▶ **INFORMATION PROVIDED**
@[simp] theorem updTenant_mem (s : State) (n : Nat) (f : Tenant → Tenant) : (updTenant s n f).mem = s.mem := rfl
@[simp] theorem updTenant_macs (s : State) (n : Nat) (f : Tenant → Tenant) : (updTenant s n f).macs = s.macs := rfl
@[simp] theorem updTenant_bad (s : State) (n : Nat) (f : Tenant → Tenant) : (updTenant s n f).bad = s.bad := rfl
@[simp] theorem updTenant_tlb (s : State) (n : Nat) (f : Tenant → Tenant) : (updTenant s n f).tlb = s.tlb := rfl
@[simp] theorem updTenant_cx (s : State) (n : Nat) (f : Tenant → Tenant) : (updTenant s n f).cx = s.cx := rfl
@[simp] theorem updTenant_ctxs (s : State) (n : Nat) (f : Tenant → Tenant) : (updTenant s n f).ctxs = s.ctxs := rfl
@[simp] theorem updTenant_cores (s : State) (n : Nat) (f : Tenant → Tenant) : (updTenant s n f).cores = s.cores := rfl
@[simp] theorem updTenant_net (s : State) (n : Nat) (f : Tenant → Tenant) : (updTenant s n f).net = s.net := rfl
@[simp] theorem updTenant_nextId (s : State) (n : Nat) (f : Tenant → Tenant) : (updTenant s n f).nextId = s.nextId := rfl
@[simp] theorem updTenant_brews (s : State) (n : Nat) (f : Tenant → Tenant) : (updTenant s n f).brews = s.brews := rfl
@[simp] theorem updTenant_pours (s : State) (n : Nat) (f : Tenant → Tenant) : (updTenant s n f).pours = s.pours := rfl
@[simp] theorem updTenant_cuts (s : State) (n : Nat) (f : Tenant → Tenant) : (updTenant s n f).cuts = s.cuts := rfl
@[simp] theorem updTenant_ckpts (s : State) (n : Nat) (f : Tenant → Tenant) : (updTenant s n f).ckpts = s.ckpts := rfl
@[simp] theorem updTenant_saves (s : State) (n : Nat) (f : Tenant → Tenant) : (updTenant s n f).saves = s.saves := rfl
@[simp] theorem updTenant_joins (s : State) (n : Nat) (f : Tenant → Tenant) : (updTenant s n f).joins = s.joins := rfl
@[simp] theorem updTenant_fills (s : State) (n : Nat) (f : Tenant → Tenant) : (updTenant s n f).fills = s.fills := rfl
@[simp] theorem updTenant_layers (s : State) (n : Nat) (f : Tenant → Tenant) : (updTenant s n f).layers = s.layers := rfl
@[simp] theorem updTenant_closes (s : State) (n : Nat) (f : Tenant → Tenant) : (updTenant s n f).closes = s.closes := rfl
@[simp] theorem updTenant_traces (s : State) (n : Nat) (f : Tenant → Tenant) : (updTenant s n f).traces = s.traces := rfl
@[simp] theorem updTenant_lastTenant (s : State) (n : Nat) (f : Tenant → Tenant) : (updTenant s n f).lastTenant = s.lastTenant := rfl
@[simp] theorem updTenant_lastCore (s : State) (n : Nat) (f : Tenant → Tenant) : (updTenant s n f).lastCore = s.lastCore := rfl
@[simp] theorem updTenant_heldCores (s : State) (n : Nat) (f : Tenant → Tenant) : (updTenant s n f).heldCores = s.heldCores := rfl
@[simp] theorem updTenant_breaks (s : State) (n : Nat) (f : Tenant → Tenant) : (updTenant s n f).breaks = s.breaks := rfl
@[simp] theorem updTenant_cycle (s : State) (n : Nat) (f : Tenant → Tenant) : (updTenant s n f).cycle = s.cycle := rfl
@[simp] theorem updTenant_ticks (s : State) (n : Nat) (f : Tenant → Tenant) : (updTenant s n f).ticks = s.ticks := rfl
@[simp] theorem updTenant_phase (s : State) (n : Nat) (f : Tenant → Tenant) : (updTenant s n f).phase = s.phase := rfl
@[simp] theorem updTenant_trained (s : State) (n : Nat) (f : Tenant → Tenant) : (updTenant s n f).trained = s.trained := rfl
@[simp] theorem updTenant_budgets (s : State) (n : Nat) (f : Tenant → Tenant) : (updTenant s n f).budgets = s.budgets := rfl
@[simp] theorem updTenant_refresh (s : State) (n : Nat) (f : Tenant → Tenant) : (updTenant s n f).refresh = s.refresh := rfl
@[simp] theorem updTenant_frameTable (s : State) (n : Nat) (f : Tenant → Tenant) : (updTenant s n f).frameTable = s.frameTable := rfl
@[simp] theorem updTenant_coldQueue (s : State) (n : Nat) (f : Tenant → Tenant) : (updTenant s n f).coldQueue = s.coldQueue := rfl
@[simp] theorem updTenant_watermark (s : State) (n : Nat) (f : Tenant → Tenant) : (updTenant s n f).watermark = s.watermark := rfl
@[simp] theorem updTenant_resident (s : State) (n : Nat) (f : Tenant → Tenant) : (updTenant s n f).resident = s.resident := rfl
@[simp] theorem updTenant_landed (s : State) (n : Nat) (f : Tenant → Tenant) : (updTenant s n f).landed = s.landed := rfl
@[simp] theorem updTenant_lateFails (s : State) (n : Nat) (f : Tenant → Tenant) : (updTenant s n f).lateFails = s.lateFails := rfl
@[simp] theorem updTenant_lateFaults (s : State) (n : Nat) (f : Tenant → Tenant) : (updTenant s n f).lateFaults = s.lateFaults := rfl
@[simp] theorem updTenant_hostWait (s : State) (n : Nat) (f : Tenant → Tenant) : (updTenant s n f).hostWait = s.hostWait := rfl
@[simp] theorem updTenant_lateLcb (s : State) (n : Nat) (f : Tenant → Tenant) : (updTenant s n f).lateLcb = s.lateLcb := rfl
@[simp] theorem updTenant_cupBrews (s : State) (n : Nat) (f : Tenant → Tenant) : (updTenant s n f).cupBrews = s.cupBrews := rfl
@[simp] theorem updTenant_treeRoot (s : State) (n : Nat) (f : Tenant → Tenant) : (updTenant s n f).treeRoot = s.treeRoot := rfl
@[simp] theorem updTenant_dirty (s : State) (n : Nat) (f : Tenant → Tenant) : (updTenant s n f).dirty = s.dirty := rfl
@[simp] theorem updTenant_arrived (s : State) (n : Nat) (f : Tenant → Tenant) : (updTenant s n f).arrived = s.arrived := rfl
@[simp] theorem updTenant_halves (s : State) (n : Nat) (f : Tenant → Tenant) : (updTenant s n f).halves = s.halves := rfl
@[simp] theorem updTenant_span (s : State) (n : Nat) (f : Tenant → Tenant) : (updTenant s n f).span = s.span := rfl
@[simp] theorem updTenant_record (s : State) (n : Nat) (f : Tenant → Tenant) : (updTenant s n f).record = s.record := rfl
@[simp] theorem updTenant_sweep (s : State) (n : Nat) (f : Tenant → Tenant) : (updTenant s n f).sweep = s.sweep := rfl
@[simp] theorem updTenant_ndev (s : State) (n : Nat) (f : Tenant → Tenant) : (updTenant s n f).ndev = s.ndev := rfl
@[simp] theorem updTenant_dev (s : State) (n : Nat) (f : Tenant → Tenant) : (updTenant s n f).dev = s.dev := rfl
@[simp] theorem updTenant_args (s : State) (n : Nat) (f : Tenant → Tenant) : (updTenant s n f).args = s.args := rfl
@[simp] theorem updTenant_agenda (s : State) (n : Nat) (f : Tenant → Tenant) : (updTenant s n f).agenda = s.agenda := rfl
@[simp] theorem updTenant_response (s : State) (n : Nat) (f : Tenant → Tenant) : (updTenant s n f).response = s.response := rfl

▶ **ACTIVITY**
Please output the lines of the listing above that fall in the stretch from the one with "s.refresh := rfl" through the one with "s.coldQueue := rfl", exactly and only those.

▶ **EXERCISE OUTPUT**
@[simp] theorem updTenant_refresh (s : State) (n : Nat) (f : Tenant → Tenant) : (updTenant s n f).refresh = s.refresh := rfl
@[simp] theorem updTenant_frameTable (s : State) (n : Nat) (f : Tenant → Tenant) : (updTenant s n f).frameTable = s.frameTable := rfl
@[simp] theorem updTenant_coldQueue (s : State) (n : Nat) (f : Tenant → Tenant) : (updTenant s n f).coldQueue = s.coldQueue := rfl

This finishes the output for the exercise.